Go line by line through the data and copy those with the word "same".

#### Given information ####

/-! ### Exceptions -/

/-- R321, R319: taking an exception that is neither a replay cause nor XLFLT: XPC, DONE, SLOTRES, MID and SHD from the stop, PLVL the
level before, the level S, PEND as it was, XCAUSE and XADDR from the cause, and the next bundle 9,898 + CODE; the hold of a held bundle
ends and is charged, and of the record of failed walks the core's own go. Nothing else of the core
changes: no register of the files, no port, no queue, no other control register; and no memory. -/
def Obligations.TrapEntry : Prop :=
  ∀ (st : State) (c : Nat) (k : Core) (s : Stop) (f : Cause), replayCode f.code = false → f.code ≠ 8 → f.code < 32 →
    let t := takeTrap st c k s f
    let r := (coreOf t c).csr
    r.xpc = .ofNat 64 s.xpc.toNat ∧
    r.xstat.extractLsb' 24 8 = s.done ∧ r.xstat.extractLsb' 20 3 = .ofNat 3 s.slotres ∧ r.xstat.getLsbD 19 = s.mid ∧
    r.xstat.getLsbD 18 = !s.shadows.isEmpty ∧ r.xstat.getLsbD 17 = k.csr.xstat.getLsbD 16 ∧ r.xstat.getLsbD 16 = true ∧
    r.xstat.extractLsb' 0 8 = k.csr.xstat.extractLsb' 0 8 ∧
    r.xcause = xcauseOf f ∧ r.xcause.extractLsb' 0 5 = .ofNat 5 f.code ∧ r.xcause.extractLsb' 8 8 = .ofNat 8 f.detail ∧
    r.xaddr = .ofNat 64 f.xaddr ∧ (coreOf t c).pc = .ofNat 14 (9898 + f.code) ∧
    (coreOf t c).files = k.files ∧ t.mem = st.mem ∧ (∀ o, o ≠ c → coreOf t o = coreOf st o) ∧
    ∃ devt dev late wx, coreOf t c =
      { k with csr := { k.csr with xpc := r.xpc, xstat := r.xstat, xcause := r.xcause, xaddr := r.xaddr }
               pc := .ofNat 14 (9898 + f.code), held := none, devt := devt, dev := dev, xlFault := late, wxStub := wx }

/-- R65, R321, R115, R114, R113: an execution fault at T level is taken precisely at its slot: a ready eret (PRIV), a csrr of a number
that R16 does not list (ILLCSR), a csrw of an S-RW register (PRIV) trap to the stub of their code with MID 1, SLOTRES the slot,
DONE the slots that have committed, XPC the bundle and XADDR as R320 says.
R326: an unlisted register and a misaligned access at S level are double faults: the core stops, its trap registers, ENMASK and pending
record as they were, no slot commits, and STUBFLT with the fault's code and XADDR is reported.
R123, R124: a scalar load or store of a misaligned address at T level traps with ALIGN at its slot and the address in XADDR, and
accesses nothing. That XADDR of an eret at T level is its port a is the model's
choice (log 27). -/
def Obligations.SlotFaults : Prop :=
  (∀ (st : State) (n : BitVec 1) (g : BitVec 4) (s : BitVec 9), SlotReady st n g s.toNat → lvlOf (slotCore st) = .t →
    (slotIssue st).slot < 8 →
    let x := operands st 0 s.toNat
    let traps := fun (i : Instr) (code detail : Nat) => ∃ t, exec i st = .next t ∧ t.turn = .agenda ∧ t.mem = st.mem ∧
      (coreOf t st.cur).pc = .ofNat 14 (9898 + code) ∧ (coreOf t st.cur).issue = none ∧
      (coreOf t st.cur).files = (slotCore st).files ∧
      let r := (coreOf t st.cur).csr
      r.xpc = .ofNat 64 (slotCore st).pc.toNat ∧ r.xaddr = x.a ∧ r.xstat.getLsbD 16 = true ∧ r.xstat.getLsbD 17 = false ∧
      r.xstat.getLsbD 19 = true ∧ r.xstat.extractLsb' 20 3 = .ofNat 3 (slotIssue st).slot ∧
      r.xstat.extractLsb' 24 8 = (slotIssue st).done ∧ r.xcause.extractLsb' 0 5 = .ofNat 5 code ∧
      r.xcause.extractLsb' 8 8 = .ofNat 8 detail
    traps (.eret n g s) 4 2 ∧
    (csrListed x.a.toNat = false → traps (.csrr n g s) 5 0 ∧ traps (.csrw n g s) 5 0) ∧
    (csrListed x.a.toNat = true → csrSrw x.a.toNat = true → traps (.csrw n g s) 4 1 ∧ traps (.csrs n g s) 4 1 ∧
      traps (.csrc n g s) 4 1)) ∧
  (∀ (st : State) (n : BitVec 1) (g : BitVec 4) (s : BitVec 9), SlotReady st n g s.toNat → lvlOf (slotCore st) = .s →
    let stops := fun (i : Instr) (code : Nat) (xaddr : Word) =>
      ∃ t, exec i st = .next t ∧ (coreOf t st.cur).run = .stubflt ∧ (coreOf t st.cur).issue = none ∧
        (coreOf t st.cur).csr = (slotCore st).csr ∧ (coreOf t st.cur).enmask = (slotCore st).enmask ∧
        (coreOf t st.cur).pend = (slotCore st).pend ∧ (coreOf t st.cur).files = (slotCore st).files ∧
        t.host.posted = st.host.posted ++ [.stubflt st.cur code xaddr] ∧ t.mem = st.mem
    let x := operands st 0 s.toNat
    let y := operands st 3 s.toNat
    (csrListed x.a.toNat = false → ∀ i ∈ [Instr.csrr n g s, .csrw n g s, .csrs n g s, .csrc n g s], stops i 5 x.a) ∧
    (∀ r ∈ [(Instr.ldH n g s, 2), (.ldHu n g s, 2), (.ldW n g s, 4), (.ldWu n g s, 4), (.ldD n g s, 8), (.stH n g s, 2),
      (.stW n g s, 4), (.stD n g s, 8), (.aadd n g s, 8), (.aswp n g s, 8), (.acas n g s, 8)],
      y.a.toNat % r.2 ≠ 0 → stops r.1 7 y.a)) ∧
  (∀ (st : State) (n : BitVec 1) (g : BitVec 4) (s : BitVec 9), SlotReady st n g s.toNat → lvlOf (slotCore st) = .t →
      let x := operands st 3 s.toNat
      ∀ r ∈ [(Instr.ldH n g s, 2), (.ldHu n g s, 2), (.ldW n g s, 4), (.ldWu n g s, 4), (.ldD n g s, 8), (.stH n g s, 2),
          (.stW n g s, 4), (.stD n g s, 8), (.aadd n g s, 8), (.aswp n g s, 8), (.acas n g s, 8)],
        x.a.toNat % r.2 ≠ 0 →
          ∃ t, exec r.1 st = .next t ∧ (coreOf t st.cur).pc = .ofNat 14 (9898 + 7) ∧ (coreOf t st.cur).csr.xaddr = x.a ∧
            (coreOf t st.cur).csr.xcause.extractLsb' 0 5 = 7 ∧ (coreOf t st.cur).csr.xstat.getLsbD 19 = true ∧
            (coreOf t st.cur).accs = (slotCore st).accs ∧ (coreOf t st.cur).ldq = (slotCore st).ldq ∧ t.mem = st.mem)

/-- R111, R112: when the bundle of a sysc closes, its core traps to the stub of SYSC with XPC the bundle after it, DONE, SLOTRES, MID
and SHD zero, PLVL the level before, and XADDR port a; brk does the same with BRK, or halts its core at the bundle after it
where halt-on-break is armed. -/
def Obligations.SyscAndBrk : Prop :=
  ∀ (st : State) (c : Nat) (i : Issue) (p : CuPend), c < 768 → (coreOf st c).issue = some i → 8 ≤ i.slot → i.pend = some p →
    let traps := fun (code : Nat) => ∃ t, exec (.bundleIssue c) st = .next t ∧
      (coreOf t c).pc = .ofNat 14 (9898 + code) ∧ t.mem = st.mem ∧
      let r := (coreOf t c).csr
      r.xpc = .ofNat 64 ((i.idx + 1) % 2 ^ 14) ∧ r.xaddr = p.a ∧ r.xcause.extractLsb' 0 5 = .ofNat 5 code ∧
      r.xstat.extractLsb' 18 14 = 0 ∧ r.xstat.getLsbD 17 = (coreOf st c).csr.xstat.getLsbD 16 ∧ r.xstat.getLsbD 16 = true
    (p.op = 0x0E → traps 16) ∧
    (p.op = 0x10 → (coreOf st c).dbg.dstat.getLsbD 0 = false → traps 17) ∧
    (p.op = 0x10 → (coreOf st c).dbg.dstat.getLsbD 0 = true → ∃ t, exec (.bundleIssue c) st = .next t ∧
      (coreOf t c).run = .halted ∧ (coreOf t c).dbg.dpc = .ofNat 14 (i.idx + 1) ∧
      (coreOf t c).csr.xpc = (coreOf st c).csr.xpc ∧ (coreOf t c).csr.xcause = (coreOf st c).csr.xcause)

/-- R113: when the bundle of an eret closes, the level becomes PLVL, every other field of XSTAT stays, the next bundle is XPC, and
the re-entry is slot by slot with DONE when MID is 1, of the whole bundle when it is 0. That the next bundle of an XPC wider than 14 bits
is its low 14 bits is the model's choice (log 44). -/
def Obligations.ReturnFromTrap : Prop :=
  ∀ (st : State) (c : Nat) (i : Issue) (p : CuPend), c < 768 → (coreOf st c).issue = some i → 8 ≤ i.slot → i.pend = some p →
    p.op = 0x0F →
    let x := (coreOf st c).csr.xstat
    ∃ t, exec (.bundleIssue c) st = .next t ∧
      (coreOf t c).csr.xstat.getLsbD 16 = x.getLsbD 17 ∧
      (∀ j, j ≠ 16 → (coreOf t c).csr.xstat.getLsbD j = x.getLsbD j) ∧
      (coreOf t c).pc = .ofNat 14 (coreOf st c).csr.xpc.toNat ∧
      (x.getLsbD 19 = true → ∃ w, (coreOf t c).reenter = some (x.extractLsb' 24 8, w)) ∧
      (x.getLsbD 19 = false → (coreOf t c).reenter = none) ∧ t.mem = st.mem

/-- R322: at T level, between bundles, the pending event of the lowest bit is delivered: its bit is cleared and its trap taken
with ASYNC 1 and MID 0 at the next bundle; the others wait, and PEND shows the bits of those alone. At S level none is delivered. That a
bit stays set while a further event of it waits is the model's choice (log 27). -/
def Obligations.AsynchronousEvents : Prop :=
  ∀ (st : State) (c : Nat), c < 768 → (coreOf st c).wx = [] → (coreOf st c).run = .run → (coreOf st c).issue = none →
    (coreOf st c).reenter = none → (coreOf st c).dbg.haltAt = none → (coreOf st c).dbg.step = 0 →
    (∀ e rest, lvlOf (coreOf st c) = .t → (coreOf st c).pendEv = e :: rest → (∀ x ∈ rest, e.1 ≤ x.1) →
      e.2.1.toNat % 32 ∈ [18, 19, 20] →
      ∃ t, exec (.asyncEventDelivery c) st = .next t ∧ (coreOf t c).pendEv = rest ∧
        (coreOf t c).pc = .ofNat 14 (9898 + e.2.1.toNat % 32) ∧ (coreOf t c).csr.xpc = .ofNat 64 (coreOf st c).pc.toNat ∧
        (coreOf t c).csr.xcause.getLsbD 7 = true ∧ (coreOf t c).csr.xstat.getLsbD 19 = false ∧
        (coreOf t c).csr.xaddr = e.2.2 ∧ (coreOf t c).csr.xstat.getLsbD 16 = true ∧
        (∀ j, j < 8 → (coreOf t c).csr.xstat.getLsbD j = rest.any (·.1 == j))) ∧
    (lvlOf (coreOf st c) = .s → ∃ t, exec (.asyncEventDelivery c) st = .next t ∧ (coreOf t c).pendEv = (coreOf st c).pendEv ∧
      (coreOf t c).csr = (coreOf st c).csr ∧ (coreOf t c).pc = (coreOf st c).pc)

####
#### Given information ####

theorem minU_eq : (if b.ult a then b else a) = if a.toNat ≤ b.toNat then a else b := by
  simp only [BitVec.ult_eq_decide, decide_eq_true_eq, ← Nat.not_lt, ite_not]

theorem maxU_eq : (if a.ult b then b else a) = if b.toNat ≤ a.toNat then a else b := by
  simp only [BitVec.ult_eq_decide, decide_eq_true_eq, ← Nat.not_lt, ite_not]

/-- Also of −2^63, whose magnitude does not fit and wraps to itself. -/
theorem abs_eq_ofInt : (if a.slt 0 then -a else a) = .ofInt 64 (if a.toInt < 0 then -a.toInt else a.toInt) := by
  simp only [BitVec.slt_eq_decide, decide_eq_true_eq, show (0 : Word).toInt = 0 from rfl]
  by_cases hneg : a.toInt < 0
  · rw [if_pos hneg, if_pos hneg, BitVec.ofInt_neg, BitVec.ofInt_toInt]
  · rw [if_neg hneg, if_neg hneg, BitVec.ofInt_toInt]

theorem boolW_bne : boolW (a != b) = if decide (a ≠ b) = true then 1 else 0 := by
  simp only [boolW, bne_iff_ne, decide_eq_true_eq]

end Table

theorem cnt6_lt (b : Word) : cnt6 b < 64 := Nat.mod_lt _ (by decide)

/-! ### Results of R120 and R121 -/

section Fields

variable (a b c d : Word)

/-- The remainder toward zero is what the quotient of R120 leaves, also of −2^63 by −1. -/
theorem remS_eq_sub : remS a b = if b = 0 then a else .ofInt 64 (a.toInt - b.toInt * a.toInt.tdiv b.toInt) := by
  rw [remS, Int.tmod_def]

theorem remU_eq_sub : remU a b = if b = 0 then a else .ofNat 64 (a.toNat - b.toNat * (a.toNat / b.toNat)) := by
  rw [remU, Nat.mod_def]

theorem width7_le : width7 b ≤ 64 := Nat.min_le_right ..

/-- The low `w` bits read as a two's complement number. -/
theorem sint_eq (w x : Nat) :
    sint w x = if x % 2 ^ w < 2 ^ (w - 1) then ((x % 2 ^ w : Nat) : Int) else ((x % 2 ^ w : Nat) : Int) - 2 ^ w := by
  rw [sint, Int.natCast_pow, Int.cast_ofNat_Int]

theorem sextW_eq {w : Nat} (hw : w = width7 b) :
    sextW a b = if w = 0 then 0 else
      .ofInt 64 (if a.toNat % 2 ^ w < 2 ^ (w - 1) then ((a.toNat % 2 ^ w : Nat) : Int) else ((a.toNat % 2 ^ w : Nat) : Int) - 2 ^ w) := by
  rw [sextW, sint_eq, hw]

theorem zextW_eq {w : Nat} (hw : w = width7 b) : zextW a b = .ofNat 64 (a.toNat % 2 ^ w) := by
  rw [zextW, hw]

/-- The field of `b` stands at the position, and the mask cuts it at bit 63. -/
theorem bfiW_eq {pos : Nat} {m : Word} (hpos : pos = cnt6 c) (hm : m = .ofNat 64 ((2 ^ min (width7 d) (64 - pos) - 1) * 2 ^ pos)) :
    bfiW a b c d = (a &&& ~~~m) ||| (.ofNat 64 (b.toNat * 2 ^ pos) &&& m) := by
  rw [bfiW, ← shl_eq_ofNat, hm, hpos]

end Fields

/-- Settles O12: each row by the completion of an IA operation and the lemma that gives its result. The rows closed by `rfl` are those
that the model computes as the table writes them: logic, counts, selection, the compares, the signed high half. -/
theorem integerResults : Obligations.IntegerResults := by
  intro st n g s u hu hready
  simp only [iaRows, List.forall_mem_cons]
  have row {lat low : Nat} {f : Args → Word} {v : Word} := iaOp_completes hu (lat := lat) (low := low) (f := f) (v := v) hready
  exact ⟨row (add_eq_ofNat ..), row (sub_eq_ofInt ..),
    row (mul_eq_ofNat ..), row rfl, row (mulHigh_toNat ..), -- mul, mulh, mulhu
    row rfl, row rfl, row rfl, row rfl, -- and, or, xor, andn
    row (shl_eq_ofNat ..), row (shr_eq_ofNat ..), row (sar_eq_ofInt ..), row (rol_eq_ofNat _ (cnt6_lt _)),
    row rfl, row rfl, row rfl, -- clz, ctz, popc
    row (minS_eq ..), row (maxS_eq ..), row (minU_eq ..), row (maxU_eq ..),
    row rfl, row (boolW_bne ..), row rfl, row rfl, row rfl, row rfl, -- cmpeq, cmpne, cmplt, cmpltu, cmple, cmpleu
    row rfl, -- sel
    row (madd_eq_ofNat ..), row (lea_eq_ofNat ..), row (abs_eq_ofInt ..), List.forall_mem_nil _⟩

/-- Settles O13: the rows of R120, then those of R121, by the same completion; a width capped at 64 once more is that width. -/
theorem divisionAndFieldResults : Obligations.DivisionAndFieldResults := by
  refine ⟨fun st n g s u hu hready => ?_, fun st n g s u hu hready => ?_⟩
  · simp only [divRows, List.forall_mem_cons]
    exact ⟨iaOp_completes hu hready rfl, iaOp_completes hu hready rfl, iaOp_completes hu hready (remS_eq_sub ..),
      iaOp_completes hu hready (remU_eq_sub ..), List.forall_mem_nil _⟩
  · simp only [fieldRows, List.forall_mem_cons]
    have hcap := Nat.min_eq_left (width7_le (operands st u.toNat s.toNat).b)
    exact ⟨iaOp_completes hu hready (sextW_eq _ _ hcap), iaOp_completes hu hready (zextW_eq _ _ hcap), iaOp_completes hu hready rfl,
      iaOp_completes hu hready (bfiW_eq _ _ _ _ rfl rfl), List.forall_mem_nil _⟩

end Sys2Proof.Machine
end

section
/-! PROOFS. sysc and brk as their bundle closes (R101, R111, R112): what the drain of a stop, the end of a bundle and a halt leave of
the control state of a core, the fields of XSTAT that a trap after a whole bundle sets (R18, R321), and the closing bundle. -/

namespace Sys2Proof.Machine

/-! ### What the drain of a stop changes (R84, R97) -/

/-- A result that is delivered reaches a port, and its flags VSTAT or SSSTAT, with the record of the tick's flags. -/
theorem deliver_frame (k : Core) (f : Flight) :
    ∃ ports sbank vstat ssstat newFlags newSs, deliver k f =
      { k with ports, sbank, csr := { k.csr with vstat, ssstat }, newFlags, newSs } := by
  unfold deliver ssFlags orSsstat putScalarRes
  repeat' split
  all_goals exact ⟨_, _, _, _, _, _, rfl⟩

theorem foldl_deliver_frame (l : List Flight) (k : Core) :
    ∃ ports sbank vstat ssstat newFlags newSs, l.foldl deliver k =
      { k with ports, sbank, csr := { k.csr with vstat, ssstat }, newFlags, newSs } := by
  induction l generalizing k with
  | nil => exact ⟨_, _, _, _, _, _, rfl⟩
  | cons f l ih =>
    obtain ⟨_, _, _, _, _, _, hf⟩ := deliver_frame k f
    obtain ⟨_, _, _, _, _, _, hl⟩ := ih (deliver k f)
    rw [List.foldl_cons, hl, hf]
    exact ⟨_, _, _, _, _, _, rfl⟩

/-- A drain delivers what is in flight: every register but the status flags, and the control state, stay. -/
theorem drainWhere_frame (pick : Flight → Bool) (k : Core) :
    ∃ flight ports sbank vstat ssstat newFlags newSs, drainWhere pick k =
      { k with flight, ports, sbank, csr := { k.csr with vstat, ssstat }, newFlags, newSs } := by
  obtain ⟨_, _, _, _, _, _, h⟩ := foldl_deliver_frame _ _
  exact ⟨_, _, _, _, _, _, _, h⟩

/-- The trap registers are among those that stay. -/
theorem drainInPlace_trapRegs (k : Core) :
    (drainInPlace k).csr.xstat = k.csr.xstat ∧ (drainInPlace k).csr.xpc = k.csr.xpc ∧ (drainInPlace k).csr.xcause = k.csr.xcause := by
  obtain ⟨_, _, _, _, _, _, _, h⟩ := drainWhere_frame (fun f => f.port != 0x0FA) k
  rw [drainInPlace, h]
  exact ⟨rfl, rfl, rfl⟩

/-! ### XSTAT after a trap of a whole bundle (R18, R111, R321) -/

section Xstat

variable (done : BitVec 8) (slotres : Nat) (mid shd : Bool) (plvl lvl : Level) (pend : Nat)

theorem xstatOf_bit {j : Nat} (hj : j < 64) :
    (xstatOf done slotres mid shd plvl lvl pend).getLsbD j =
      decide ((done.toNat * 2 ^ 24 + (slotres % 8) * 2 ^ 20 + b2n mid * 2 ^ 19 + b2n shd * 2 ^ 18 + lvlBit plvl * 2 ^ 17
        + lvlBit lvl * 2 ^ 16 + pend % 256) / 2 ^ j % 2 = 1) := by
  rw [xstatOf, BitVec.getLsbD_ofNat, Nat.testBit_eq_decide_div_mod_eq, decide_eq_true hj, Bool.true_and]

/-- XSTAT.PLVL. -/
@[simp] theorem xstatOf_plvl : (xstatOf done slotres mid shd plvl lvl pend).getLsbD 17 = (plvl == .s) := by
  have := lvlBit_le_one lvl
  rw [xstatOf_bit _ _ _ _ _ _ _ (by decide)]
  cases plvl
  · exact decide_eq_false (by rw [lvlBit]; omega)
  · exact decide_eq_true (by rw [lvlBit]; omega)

####

**Your response**.
and SHD zero, PLVL the level before, and XADDR port a; brk does the same with BRK, or halts its core at the bundle after it
/-- Settles O13: the rows of R120, then those of R121, by the same completion; a width capped at 64 once more is that width. -/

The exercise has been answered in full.